section
/-! Proofs of the auto-burst family under the scripts of 95_test_vectors.md (42_auto_burst.md): a burst is its entry, its
body and its exit, each taking its part of the peer's stream of answers. -/

namespace Sys2Proof.Machine

@[simp] theorem statusReads_dataWrites (x : Byte) (g : Byte → Byte) (bytes : List Byte) :
    statusReads (bytes.flatMap fun b => [.statusRead x, .dataWrite (g b)]) = bytes.length := by
  induction bytes with
  | nil => rfl
  | cons b bytes ih =>
    rw [List.flatMap_cons, statusReads_append, ih, Nat.add_comm]
    rfl

@[simp] theorem statusReads_dataReads (x : Byte) (data : List Byte) :
    statusReads (data.flatMap fun v => [.statusRead x, .dataRead v]) = data.length := by
  induction data with
  | nil => rfl
  | cons v data ih =>
    rw [List.flatMap_cons, statusReads_append, ih, Nat.add_comm]
    rfl

@[simp] theorem length_readBytes (n : Nat) (p : Peer) : (readBytes n p).length = n := by
  induction n generalizing p with
  | zero => rfl
  | succ n ih => simp [readBytes, ih]

/-! ### A body that a poll stops (R185) -/

theorem writeBody_told_stops {text : Bool} {moved rest : List Byte} {s : State} {f : Nat → Byte} {x z : Byte}
    {k0 : BitVec 16} (hk : s.ctl.burst = some k0) (h : s.bus.peer.Tells f) (hL : s.params.retryLimit ≠ 0)
    (hf : ∀ i, i < moved.length → f i = x) (hx : meets .autoWriteReady x = true) (hrest : rest ≠ [])
    (hz : ∀ i, i < s.params.retryLimit.toNat → f (i + moved.length) = z) (hz' : meets .autoWriteReady z = false) :
    Ran s (writeBody text (moved ++ rest) s).1
        ((moved.flatMap fun b => [.statusRead x, .dataWrite (sentByte text b)]) ++
          List.replicate s.params.retryLimit.toNat (.statusRead z)) ∧
      (writeBody text (moved ++ rest) s).2 = .handshakeTimeout ∧
      (writeBody text (moved ++ rest) s).1.ctl.burst = some (k0 + BitVec.ofNat 16 moved.length) := by
  obtain ⟨b, rest, rfl⟩ := List.exists_cons_of_ne_nil hrest
  obtain ⟨hr, hc, hb⟩ := writeBody_told (text := text) hk h hL hf hx
  have ht := hr.tells h
  rw [statusReads_dataWrites] at ht
  obtain ⟨hr', hc'⟩ := pollUntil_told_never ht (by rw [hr.params]; exact hz) hz'
  rw [hr.params] at hr'
  rw [writeBody_append hc, writeBody_cons_err (by simp [hc'])]
  exact ⟨hr.trans hr', hc', (pollUntil_burst _ _).trans hb⟩

theorem readBody_told_stops {j n : Nat} {s : State} {f : Nat → Byte} {x z : Byte} {k0 : BitVec 16}
    (hk : s.ctl.burst = some k0) (h : s.bus.peer.Tells f) (hL : s.params.retryLimit ≠ 0)
    (hf : ∀ i, i < j → f i = x) (hx : meets .autoReadReady x = true) (hn : n ≠ 0)
    (hz : ∀ i, i < s.params.retryLimit.toNat → f (i + j) = z) (hz' : meets .autoReadReady z = false) :
    Ran s (readBody (j + n) s).1
        (((readBytes j s.bus.peer).flatMap fun v => [.statusRead x, .dataRead v]) ++
          List.replicate s.params.retryLimit.toNat (.statusRead z)) ∧
      (readBody (j + n) s).2 = (.handshakeTimeout, readBytes j s.bus.peer) ∧
      (readBody (j + n) s).1.ctl.burst = some (k0 + BitVec.ofNat 16 j) := by
  obtain ⟨n, rfl⟩ := Nat.exists_eq_succ_of_ne_zero hn
  obtain ⟨hr, hc, hb⟩ := readBody_told hk h hL hf hx
  have ht := hr.tells h
  rw [statusReads_dataReads, length_readBytes] at ht
  obtain ⟨hr', hc'⟩ := pollUntil_told_never ht (by rw [hr.params]; exact hz) hz'
  rw [hr.params] at hr'
  rw [readBody_add (by rw [hc]), readBody_succ_err (by simp [hc']), hc, hc']
  exact ⟨hr.trans hr', by rw [List.append_nil], (pollUntil_burst _ _).trans hb⟩

/-! ### Entry, body and exit -/

/-- A write burst whose entry meets its condition at the first answer `y`: the body is known as a function of the stream
from there on, and the exit is told `e`. -/
theorem burstWrite_told {bytes : List Byte} {text : Bool} {s : State} {f : Nat → Byte} {y e : Byte} {l : List BusCycle}
    {c : Code} {k : BitVec 16} (hb : bytes ≠ []) (h : s.bus.peer.Tells f) (hL : s.params.retryLimit ≠ 0)
    (h0 : f 0 = y) (hy : meets .commandReady y = true)
    (body : ∀ t : State, t.params = s.params → t.bus.peer.Tells (fun i => f (i + 1)) → t.ctl.burst = some 0 →
      Ran t (writeBody text bytes t).1 l ∧ (writeBody text bytes t).2 = c ∧
        (writeBody text bytes t).1.ctl.burst = some k)
    (he : ∀ i, f (i + statusReads l + 1) = e) :
    Ran s (burstWrite bytes text s).1
        ([.statusRead y, .commandWrite 0xB0] ++ l ++ exitCycles s.params .autoWriteReady e) ∧
      (burstWrite bytes text s).2 = ⟨exitCode s.params .autoWriteReady e c, k, []⟩ := by
  obtain ⟨hr, hc⟩ : Ran s (muxAutoWrite s).1 _ ∧ (muxAutoWrite s).2 = .ok := sendCommand_told (op := 0xB0) h hL h0 hy
  rw [burstWrite_entry_ok hb hc]
  have hr0 : Ran s (muxAutoWrite s).1.startBurst _ := ⟨hr.params, hr.regs, hr.port, hr.bus⟩
  obtain ⟨hr1, hc1, hk1⟩ := body (muxAutoWrite s).1.startBurst hr.params (hr0.tells h) rfl
  generalize writeBody text bytes (muxAutoWrite s).1.startBurst = body' at hr1 hc1 hk1
  have hr2 := hr0.trans hr1
  obtain ⟨hr3, hres⟩ := burstExit_told (own := .autoWriteReady) (c := body'.2) (out := []) (hr1.tells (hr0.tells h))
    (by rw [hr2.params]; exact hL) he
  rw [hr2.params] at hr3 hres
  refine ⟨hr2.trans hr3, ?_⟩
  rw [hres, hc1, State.burstCount, hk1]
  rfl

theorem burstRead_told {n : Nat} {s : State} {f : Nat → Byte} {y e : Byte} {l : List BusCycle} {c : Code}
    {k : BitVec 16} {out : List Byte} (hn : n ≠ 0) (h : s.bus.peer.Tells f) (hL : s.params.retryLimit ≠ 0)
    (h0 : f 0 = y) (hy : meets .commandReady y = true)
    (body : ∀ t : State, t.params = s.params → t.bus.peer.Tells (fun i => f (i + 1)) → t.ctl.burst = some 0 →
      t.bus.peer.unscripted = (s.bus.peer.afterCommandWrite 0xB1).unscripted →
      Ran t (readBody n t).1 l ∧ (readBody n t).2 = (c, out) ∧ (readBody n t).1.ctl.burst = some k)
    (he : ∀ i, f (i + statusReads l + 1) = e) :
    Ran s (burstRead n s).1 ([.statusRead y, .commandWrite 0xB1] ++ l ++ exitCycles s.params .autoReadReady e) ∧
      (burstRead n s).2 = ⟨exitCode s.params .autoReadReady e c, k, out⟩ := by
  obtain ⟨hr, hc⟩ : Ran s (muxAutoRead s).1 _ ∧ (muxAutoRead s).2 = .ok := sendCommand_told (op := 0xB1) h hL h0 hy
  rw [burstRead_entry_ok hn hc]
  have hr0 : Ran s (muxAutoRead s).1.startBurst _ := ⟨hr.params, hr.regs, hr.port, hr.bus⟩
  have hpeer : (muxAutoRead s).1.startBurst.bus.peer.unscripted = (s.bus.peer.afterCommandWrite 0xB1).unscripted := by
    rw [hr0.bus]
    show ((s.bus.peer.after (.statusRead y)).afterCommandWrite 0xB1).unscripted = _
    rw [afterCommandWrite_unscripted, unscripted_statusRead h, ← afterCommandWrite_unscripted]
  obtain ⟨hr1, hc1, hk1⟩ := body (muxAutoRead s).1.startBurst hr.params (hr0.tells h) rfl hpeer
  generalize readBody n (muxAutoRead s).1.startBurst = body' at hr1 hc1 hk1
  have hr2 := hr0.trans hr1
  obtain ⟨hr3, hres⟩ := burstExit_told (own := .autoReadReady) (c := body'.2.1) (out := body'.2.2)
    (hr1.tells (hr0.tells h)) (by rw [hr2.params]; exact hL) he
  rw [hr2.params] at hr3 hres
  refine ⟨hr2.trans hr3, ?_⟩
  rw [hres, hc1, State.burstCount, hk1]
  rfl

/-! ### The two requests, their bodies whole or stopped -/

/-- A `WRITE` whose answers are `y` at the entry, `x` before each byte and `e` from the exit on. -/
theorem exec_write_told {n : BitVec 16} {payload : List Byte} {s : State} {f : Nat → Byte} {y x e : Byte}
    (hn : payload.length = n.toNat) (hn0 : n ≠ 0) (hl : s.regs.life = .ready) (h : s.bus.peer.Tells f)
    (hL : s.params.retryLimit ≠ 0) (h0 : f 0 = y) (hy : meets .commandReady y = true)
    (hf : ∀ i, i < payload.length → f (i + 1) = x) (hx : meets .autoWriteReady x = true)
    (he : ∀ i, f (i + payload.length + 1) = e) :
    exec (.write n payload) s = .next (s.done s.regs
      ([.statusRead y, .commandWrite 0xB0] ++
        (payload.flatMap fun b => [.statusRead x, .dataWrite (sentByte (s.regs.entryMode == .text) b)]) ++
        exitCycles s.params .autoWriteReady e) ⟨exitCode s.params .autoWriteReady e .ok, n, []⟩) := by
  obtain ⟨hr, hres⟩ := burstWrite_told (text := s.regs.entryMode == .text) (s := s.acquire) (k := n)
    (payload_ne_nil hn hn0) h hL h0 hy (fun t hp ht hk => by
      have hbody := writeBody_told (text := s.regs.entryMode == .text) hk ht (by rw [hp]; exact hL) hf hx
      rw [ofNat_length hn, zero_add] at hbody
      exact hbody) (by rw [statusReads_dataWrites]; exact he)
  rw [exec_write_ready hn hl hr]
  exact congrArg (fun r => Host.Outcome.next (s.done _ _ r)) hres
════════════════════
From the records above, copy only the lines starting with the line that holds "obtain ⟨hr1, hc1, hk1⟩ := body (muxAutoWrite" and going on through the line that holds "rw [burstRead_entry_ok hn hc]", exactly as written.

SOLUTION BELOW:
  obtain ⟨hr1, hc1, hk1⟩ := body (muxAutoWrite s).1.startBurst hr.params (hr0.tells h) rfl
  generalize writeBody text bytes (muxAutoWrite s).1.startBurst = body' at hr1 hc1 hk1
  have hr2 := hr0.trans hr1
  obtain ⟨hr3, hres⟩ := burstExit_told (own := .autoWriteReady) (c := body'.2) (out := []) (hr1.tells (hr0.tells h))
    (by rw [hr2.params]; exact hL) he
  rw [hr2.params] at hr3 hres
  refine ⟨hr2.trans hr3, ?_⟩
  rw [hres, hc1, State.burstCount, hk1]
  rfl

theorem burstRead_told {n : Nat} {s : State} {f : Nat → Byte} {y e : Byte} {l : List BusCycle} {c : Code}
    {k : BitVec 16} {out : List Byte} (hn : n ≠ 0) (h : s.bus.peer.Tells f) (hL : s.params.retryLimit ≠ 0)
    (h0 : f 0 = y) (hy : meets .commandReady y = true)
    (body : ∀ t : State, t.params = s.params → t.bus.peer.Tells (fun i => f (i + 1)) → t.ctl.burst = some 0 →
      t.bus.peer.unscripted = (s.bus.peer.afterCommandWrite 0xB1).unscripted →
      Ran t (readBody n t).1 l ∧ (readBody n t).2 = (c, out) ∧ (readBody n t).1.ctl.burst = some k)
    (he : ∀ i, f (i + statusReads l + 1) = e) :
    Ran s (burstRead n s).1 ([.statusRead y, .commandWrite 0xB1] ++ l ++ exitCycles s.params .autoReadReady e) ∧
      (burstRead n s).2 = ⟨exitCode s.params .autoReadReady e c, k, out⟩ := by
  obtain ⟨hr, hc⟩ : Ran s (muxAutoRead s).1 _ ∧ (muxAutoRead s).2 = .ok := sendCommand_told (op := 0xB1) h hL h0 hy
  rw [burstRead_entry_ok hn hc]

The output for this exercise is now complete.